After targeting Malta, Brussels now admits it is probing all member states over VAT on luxury yachts

After first targeting Malta, Cyprus and Greece over their VAT regime for luxury yachts, the European Commission has widened its investigation to include all member states

European Commissioner Pierre Moscovici
European Commissioner Pierre Moscovici

The European Commission has widened its investigation into the VAT regimes for luxury yachts to include all member states.

The admission was made by European Taxation Commissioner Pierre Moscovici in a reply to a question tabled by Labour MEP Miriam Dalli.

The European Commission opened infringement proceedings against Malta on 8 March, eliciting claims of unfair targeting of a member state by the former French finance minister. France and Italy also have similar VAT regimes.

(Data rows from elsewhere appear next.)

-- ==== Sys2Proof/Word.lean ====
section
/-!
DEFINITION. The word types of the register and ring interfaces.
-/
namespace Sys2Proof

/-- One 32-bit register (R689). -/
abbrev Word := BitVec 32

/-- One byte of a descriptor, a completion, the Deck or host memory. -/
abbrev Byte := BitVec 8

end Sys2Proof
end

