/-- The commands of the block, one per row of spec/opcode_table.json. -/
inductive Instr where
  -- Device time and the span; register access; timing references (chapters 01, 19, 02)
  | porstNAssert
  | porstNRelease
  | timebasePllLock
  | spanBoundary
  | spanCfgWrite (t : Nat) (value : Word)
  | sampleInstant (m : Measured)
  | computeDeadline (missed : List (Fin 32))
  | pwmPeriodStart (t : Nat) (ch : PwmChan)
  | loadAllDoorbell (t : Nat) (tn : Fin 256) (width align : Nat)
  | loRegisterRead (t : Nat) (fn : Fin 256) (off len : Nat)
  | w1cClear (t : Nat) (fn : Fin 256) (off : Nat) (value : Word) (hwSets : Word)
  | registerWrite (t : Nat) (fn : Fin 256) (target : Target) (data : List Byte) (busBusy : Bool)
  | holdoverExpiry
  | syncInEdge (t64 : Nat) (yCand : Int)
  | syncInLost
  | syncLenMismatch
  | syncOutPulseEnd (t : Nat)
  | ptmRequest
  | ptmExchangeDone (t : Nat) (hostNs : Nat) (residual64 : Nat) (yCand : Int)
  | ptmTimeout
  -- Tenants, grants, attach and detach (chapters 03, 18, 19)
  | grantCommitWrite (t : Nat) (value : Word)
  | grantCommitCheck
  | grantLoad (t : Nat) (tn : Fin 256)
  | grantLoadClear (t : Nat) (tn : Fin 256)
  | attach (t : Nat) (tn : Fin 256)
  | attachEvaluation (tn : Fin 256)
  | detach (t : Nat) (tn : Fin 256)
  | detachComplete (t : Nat) (tn : Fin 256)
  | release (t : Nat) (tn : Fin 256) (value : Word)
  | linkDown (t : Nat)
  | perstNAssert (t : Nat)
  | perstNRelease (t : Nat)
  | linkTrained (t : Nat) (w : LinkWidth) (r : LinkRate)
  | linkRetrain (t : Nat) (w : LinkWidth) (r : LinkRate)
  | flr (t : Nat) (fn : Fin 256)
  | busMasterEnableClear (t : Nat) (fn : Fin 256)
  | vfEnableClear (t : Nat)
  | heartbeatExpiry (tn : Fin 256)
  | orphanEntry (tn : Fin 256)
  | orphanLimitExpiry (tn : Fin 256)
  | tnHeartbeat (t : Nat) (tn : Fin 256)
  | nop (t : Nat) (d : Desc)
  | heartbeat (t : Nat) (d : Desc)
  | tenantHold (t : Nat) (d : Desc)
  | holdTakesEffect (tn : Fin 256)
  | tenantHoldDone (tn : Fin 256)
  | tenantRelease (t : Nat) (d : Desc)
  | publish (t : Nat) (d : Desc)
  | loadAll (t : Nat) (d : Desc)
  | holdOtherHold (t : Nat) (d : Desc)
  | holdOtherRelease (t : Nat) (d : Desc)
  -- Soesk rings (chapter 04)
  | sqTailDoorbell (t : Nat) (tn : Fin 256) (off width value : Nat)
  | cqHeadDoorbell (t : Nat) (tn : Fin 256) (off width value : Nat)
  | sqEnable (t : Nat) (tn : Fin 256) (n : Fin 16) (value : Word)
  | sqDisable (t : Nat) (tn : Fin 256) (n : Fin 16) (value : Word)
  | cqEnable (t : Nat) (tn : Fin 256) (n : Fin 16) (value : Word)
  | cqDisable (t : Nat) (tn : Fin 256) (n : Fin 16) (value : Word)
  | descriptorFetch (t : Nat) (tn : Fin 256) (n : Fin 16) (got : Fetched)
  | applySpanAdmission (job : Nat)
  | fenceAdmission (t : Nat) (job : Nat)
  | cqAgeExpiry (tn : Fin 256) (n : Fin 16)
  | msixVectorUnmask (t : Nat) (fn : Fin 256) (v : Fin 128)
  -- Keystone (chapter 05)
  | shed (job : Nat)
  | bShed (job : Nat)
  | sliceComplete (t : Nat) (job : Nat) (tus : List Nat) (r : SliceResult)
  -- Device queues (chapter 06)
  | queueOffer (t : Nat) (tn : Fin 256) (q : Fin 64) (it : Offer)
  | qEnable (t : Nat) (tn : Fin 256) (q : Fin 64) (value : Word)
  | qDisable (t : Nat) (tn : Fin 256) (q : Fin 64) (value : Word)
  | qCtrlFlush (t : Nat) (tn : Fin 256) (q : Fin 64)
  | queueRead (t : Nat) (d : Desc)
  | queueMark (t : Nat) (d : Desc)
  | queueRewind (t : Nat) (d : Desc)
  | queueRelease (t : Nat) (d : Desc)
  | queueFlush (t : Nat) (d : Desc)
  -- Cameras and the Deck (chapter 07)
  | camEnable (t : Nat) (c : Fin 8) (value : Word)
  | camVcRingEnable (t : Nat) (c : Fin 8) (v : Fin 4) (value : Word)
  | deskewReceived (t : Nat) (c : Fin 8)
  | frameStart (t : Nat) (c : Fin 8) (v : Fin 4) (h : HdrCheck)
  | longPacket (t : Nat) (c : Fin 8) (v : Fin 4) (h : HdrCheck) (dt : Nat) (pixels : List Nat) (crcOk : Bool)
  | frameEnd (t : Nat) (c : Fin 8) (v : Fin 4) (h : HdrCheck)
  | camTrigRise (t : Nat) (c : Fin 8)
  | camTrigPulseEnd (t : Nat) (c : Fin 8)
  | exposureEvent (t : Nat) (c : Fin 8)
  | portLost (c : Fin 8)
  | deckScrubRead (t : Nat) (ecc : Ecc)
  | camTrigger (t : Nat) (d : Desc)
  | frameRead (t : Nat) (d : Desc)
  | frameReadCopyDone (t : Nat) (job : Nat)
  -- Vision engines (chapter 08)
  | pyramidDone (t : Nat) (p : Fin 32) (errs : List DeckErr)
  | motionEstimationDone (t : Nat) (p : Fin 32)
  | blobClassifyDone (t : Nat) (p : Fin 32)
  | trackerRun (t : Nat) (p : Fin 32)
  | visStart (t : Nat) (d : Desc)
  | visStop (t : Nat) (d : Desc)
  | visStopDone (t : Nat) (p : Fin 32)
  | visClassLoad (t : Nat) (d : Desc)
  | visBgCapture (t : Nat) (d : Desc)
  | visParam (t : Nat) (d : Desc)
  -- Arc unit, event wheel and valves (chapter 09)
  | nrEnable (t : Nat) (r : Fin 16) (value : Word)
  | nrDisable (t : Nat) (r : Fin 16) (value : Word)
  | ejectStart (t : Nat) (d : Desc)
  | ejectStop (t : Nat) (d : Desc)
  | ejectTrim (t : Nat) (d : Desc)
  | valveTest (t : Nat) (d : Desc)
  | ejectAt (t : Nat) (d : Desc)
  | valveLatSet (t : Nat) (d : Desc)
  | valveSig (t : Nat) (d : Desc)
  | valveClear (t : Nat) (d : Desc) (pathRestored : Bool)
  | arcFit (t : Nat) (r : Fin 16)
  | eventInsert (t : Nat)
  | valveOpen (t : Nat) (v : Fin 64)
  | valvePeakEnd (t : Nat) (v : Fin 64)
  | valveClose (t : Nat) (v : Fin 64) (samples : List Nat)
  | valveFault (t : Nat) (v : Fin 64) (cause : ValveCause)
  | valveEnable (t : Nat) (v : Fin 576) (value : Word)
  | valveDisable (t : Nat) (v : Fin 576) (value : Word)
  -- The Trestle ring (chapter 10)
  | trestleEnable (t : Nat) (value : Word)
  | linkUpDone (t : Nat) (nodes : List NodeInfo) (hops : List Nat) (closed : Bool)
  | linkUpTimeout
  | edgeFreeze (t : Nat)
  | sweepSend (t : Nat)
  | sweepReturn (t : Nat) (half : SweepHalf) (wrappedAt : Option (Fin 16)) (frameCrcOk : Bool) (replies : List Reply)
  | westHalfSend (t : Nat)
  | hopBreak (t : Nat) (hop : Fin 17)
  | hopRejoin (t : Nat) (hop : Fin 17) (nodes : List NodeInfo)
  | trSweepReport (t : Nat) (d : Desc)
  | trNodeRead (t : Nat) (d : Desc)
  | trNodeWrite (t : Nat) (d : Desc)
  | trRelink (t : Nat) (d : Desc)
  -- Feedback channels and EMU outputs (chapter 11)
  | fbEnable (t : Nat) (n : Fin 40) (value : Word)
  | quadratureEdge (t : Nat) (n : Fin 40) (a b : Bool)
  | emuPulseEnd (t : Nat) (e : Fin 8)
  | indexEdge (t : Nat) (n : Fin 40)
  | hallCodeChange (t : Nat) (n : Fin 40) (code : Fin 8)
  | hallFault (t : Nat) (n : Fin 40)
  | hallFaultClear (t : Nat) (n : Fin 40)
  | serialTransactionStart (t : Nat) (n : Fin 40)
  | serialTransactionDone (t : Nat) (n : Fin 40) (rx : SerRx)
  | startTimeout (t : Nat) (n : Fin 40) (lineLow : Bool)
  | still (t : Nat) (n : Fin 40)
  | fbSetPos (t : Nat) (d : Desc)
  | fbStream (t : Nat) (d : Desc)
  | fbEssRead (t : Nat) (d : Desc)
  | fbEssWrite (t : Nat) (d : Desc)
  | emuEnable (t : Nat) (e : Fin 8) (value : Word)
  | emuStart (t : Nat) (d : Desc)
  | emuStop (t : Nat) (d : Desc)
  -- Piers (chapter 12)
  | pierEnable (t : Nat) (d : Desc)
  | pierDisable (t : Nat) (d : Desc)
  | pierAlign (t : Nat) (d : Desc)
  | pierAlignDone (t : Nat) (p : Fin 32)
  | pierMove (t : Nat) (d : Desc)
  | pierJog (t : Nat) (d : Desc)
  | pierTorque (t : Nat) (d : Desc)
  | pierStop (t : Nat) (d : Desc)
  | pierCoef (t : Nat) (d : Desc)
  | pierFilter (t : Nat) (d : Desc)
  | pierVolt (t : Nat) (d : Desc)
  | pierClear (t : Nat) (d : Desc)
  | pierCommOffWrite (t : Nat) (p : Fin 32) (reg : CommReg) (value : Word)
  -- Paths, stays, cams and latches (chapter 13)
  | profileMove (t : Nat) (d : Desc)
  | axisStopCfg (t : Nat) (d : Desc)
  | groupOpen (t : Nat) (d : Desc)
  | groupClose (t : Nat) (d : Desc)
  | segAppend (t : Nat) (d : Desc)
  | groupCtrlStop (t : Nat) (d : Desc)
  | groupCtrlHold (t : Nat) (d : Desc)
  | groupCtrlResume (t : Nat) (d : Desc)
  | groupCtrlOverride (t : Nat) (d : Desc)
  | stayOpen (t : Nat) (d : Desc)
  | stayEngage (t : Nat) (d : Desc)
  | stayRelease (t : Nat) (d : Desc)
  | stayClose (t : Nat) (d : Desc)
  | stayCoastExpiry (y : Fin 64)
  | camLoad (t : Nat) (d : Desc)
  | latchArm (t : Nat) (d : Desc)
  | latchDisarm (t : Nat) (d : Desc)
  | linkInfo (t : Nat) (d : Desc)
  | probeEdge (t : Nat) (i : Fin 16) (rising : Bool)
  -- Step generators and limits (chapter 14)
  | sgEnable (t : Nat) (d : Desc)
  | sgDisable (t : Nat) (d : Desc)
  | sgMove (t : Nat) (d : Desc)
  | sgJog (t : Nat) (d : Desc)
  | sgStop (t : Nat) (d : Desc)
  | sgSetPos (t : Nat) (d : Desc)
  | sgRate (t : Nat) (d : Desc)
  | sgCoil (t : Nat) (d : Desc)
  | sgClear (t : Nat) (d : Desc)
  | stepEmit (t : Nat) (n : Fin 16)
  | stepPulseEnd (t : Nat) (n : Fin 16)
  | sgStandstill (n : Fin 16)
  | limitInput (t : Nat) (i : Fin 48) (high : Bool)
  -- PWM and gate drive (chapter 15)
  | pwmCompareEdge (t64 : Nat) (ch : PwmChan) (bootMv : Nat) (sense : Int)
  | desat (t : Nat) (g : Fin 16) (leg : Fin 4) (high : Bool) (mv : Nat)
  | overcurrent (t : Nat) (g : Fin 16) (leg : Fin 4) (current : Int)
  | busOv (t : Nat) (g : Fin 16) (mv : Nat)
  | gateUv (t : Nat) (f : Fin 2) (mv : Nat)
  | footingOvertemp (t : Nat) (f : Fin 2) (tempC : Int)
  | xflt (t : Nat) (n : Fin 32) (low : Bool)
  | gdEnLow (t : Nat) (f : Fin 2)
  | gdEnHigh (t : Nat) (f : Fin 2)
  | ginChange (t : Nat) (g : Fin 16) (code : Fin 8)
  | pwmxDriveWrite (t : Nat) (n : Fin 32) (value : Word)
  | pwmRaw (t : Nat) (d : Desc)
  | gateMask (t : Nat) (d : Desc)
  | pwmHalt (t : Nat) (d : Desc)
  | pwmResume (t : Nat) (d : Desc)
  | pwmRestart
  | auxDuty (t : Nat) (d : Desc)
  | blockDuty (t : Nat) (d : Desc)
  | groupInfo (t : Nat) (d : Desc)
  | frozenOnExpiry (t : Nat) (x : StageId)
  -- CAN (chapter 16)
  | canTx (t : Nat) (d : Desc) (hostData : List Byte)
  | canTxXl (t : Nat) (d : Desc)
  | canTxXlDataArrival (t : Nat) (job : Nat) (data : List Byte)
  | canFilter (t : Nat) (d : Desc)
  | canTap (t : Nat) (d : Desc)
  | canStart (t : Nat) (d : Desc)
  | canStop (t : Nat) (d : Desc) (busy : Bool)
  | canSleep (t : Nat) (d : Desc) (busy : Bool)
  | canRecover (t : Nat) (d : Desc)
  | canConfig (t : Nat) (d : Desc)
  | canInfo (t : Nat) (d : Desc)
  | canFrameReceived (t : Nat) (c : Fin 8) (sof : Nat) (f : CanFrame)
  | canFrameTransmitted (t : Nat) (c : Fin 8) (sof : Nat)
  | oneShotArbLost (t : Nat) (c : Fin 8) (sof : Nat) (winner : Option CanWinner) (index : Nat)
  | canBusError (t : Nat) (c : Fin 8) (sof : Nat) (kind : CanErr)
  | canRxError (t : Nat) (c : Fin 8) (afterFlag : Bool)
  | busOff (t : Nat) (c : Fin 8)
  | busOffRecovered (t : Nat) (c : Fin 8)
  | busStuck (t : Nat) (c : Fin 8)
  | rxdRecessive (t : Nat) (c : Fin 8)
  | canWake (t : Nat) (c : Fin 8) (start : Nat) (frame : Option CanFrame)
  -- Parapet and the modes (chapter 17)
  | modeRequest (t : Nat) (value : Word)
  | modeRequestEval
  | softwareSafeHold (t : Nat)
  | safeNLow (t : Nat)
  | safeNGone (t : Nat)
  | heartbeatMiss (t : Nat)
  | clockFault (t : Nat) (cause : ClockCause)
  | clockRestored (t : Nat)
  | supplyFault (t : Nat) (rail : Rail)
  | supplyRestored (t : Nat)
  | lockstep (t : Nat)
  | parapetSensorRead (t : Nat) (spanDie deck footA footB : Int)
  | ppUnsafeAck (t : Nat) (value : Word)
  -- Power, boot and firmware (chapter 18)
  | fieldSupplyChange (t : Nat) (rail : FieldRail) (mv : Nat)
  | logicSupplyChange (t : Nat) (rail : Rail) (inWindow : Bool)
  | bootImageSelect (t : Nat)
  | imageVerified (t : Nat)
  | firmwareReady (t : Nat)
  | recovery (t : Nat)
  | stage (t : Nat)
  | stageDone (t : Nat) (r : StageOutcome)
  | activate (t : Nat)
  | cancel (t : Nat)
  | confirm (t : Nat)
  | svnCommit (t : Nat)
  | firmwareActivation (t : Nat)
  | trialReadyTimeout (t : Nat)
  -- Published records, core voltage and aging, receivers and rings (chapters 19, 20, 07, 10)
  | tnPubSelWrite (t : Nat) (tn : Fin 256) (value : Word)
  | tnPubDataRead (t : Nat) (tn : Fin 256)
  | avsEvaluation (t : Nat) (m : AvsIn)
  | avsRetryRead (t : Nat) (m : AvsIn)
  | avsDisable (t : Nat)
  | ageMeasurement (t : Nat) (slowdowns : List Nat)
  | camReceiverLock (t : Nat) (c : Fin 8) (locked : Bool)
  | hopRestored (t : Nat) (hop : Fin 17)
  | satelliteWatchdog (t : Nat) (node : Fin 16)
  | vfEnableSet (t : Nat) (numVfs : Fin 256)
  deriving DecidableEq, Repr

Dalli asked the commission why it had only targeted Malta, Cyprus and Greece when other member states like France and Italy, also had similar arrangements.

Similar questions were tabled by Nationalist MEP David Casa.

Finance Minister Edward Scicluna had said Malta’s VAT regime on luxury yachts was modelled on Italy’s and had been approved by the commission. He had criticised the commission's actions as an attempt to bully small countries.

In his reply, Moscovici said the Paradise Papers, a leaked email cache from the Bermuda-based law firm Appleby, had revealed widespread tax evasion in the yachting sector that was facilitated by “national rules that did not conform with EU law”.

Moscovici said this situation could create serious distortions in the market and this is what prompted the commission to act against the three countries.

However, he also admitted the investigation would also include other member states.

Owners of yachts longer than 23 metres pay a reduced VAT rate of 5.4% in Malta. That rate is charged instead of 18% if the vessels are used for leasing. The reduced VAT rate is based on the estimated time the superyachts spend in EU waters. France adopts a flat 50% cut in VAT rates, while Italy has a regime that is like Malta's.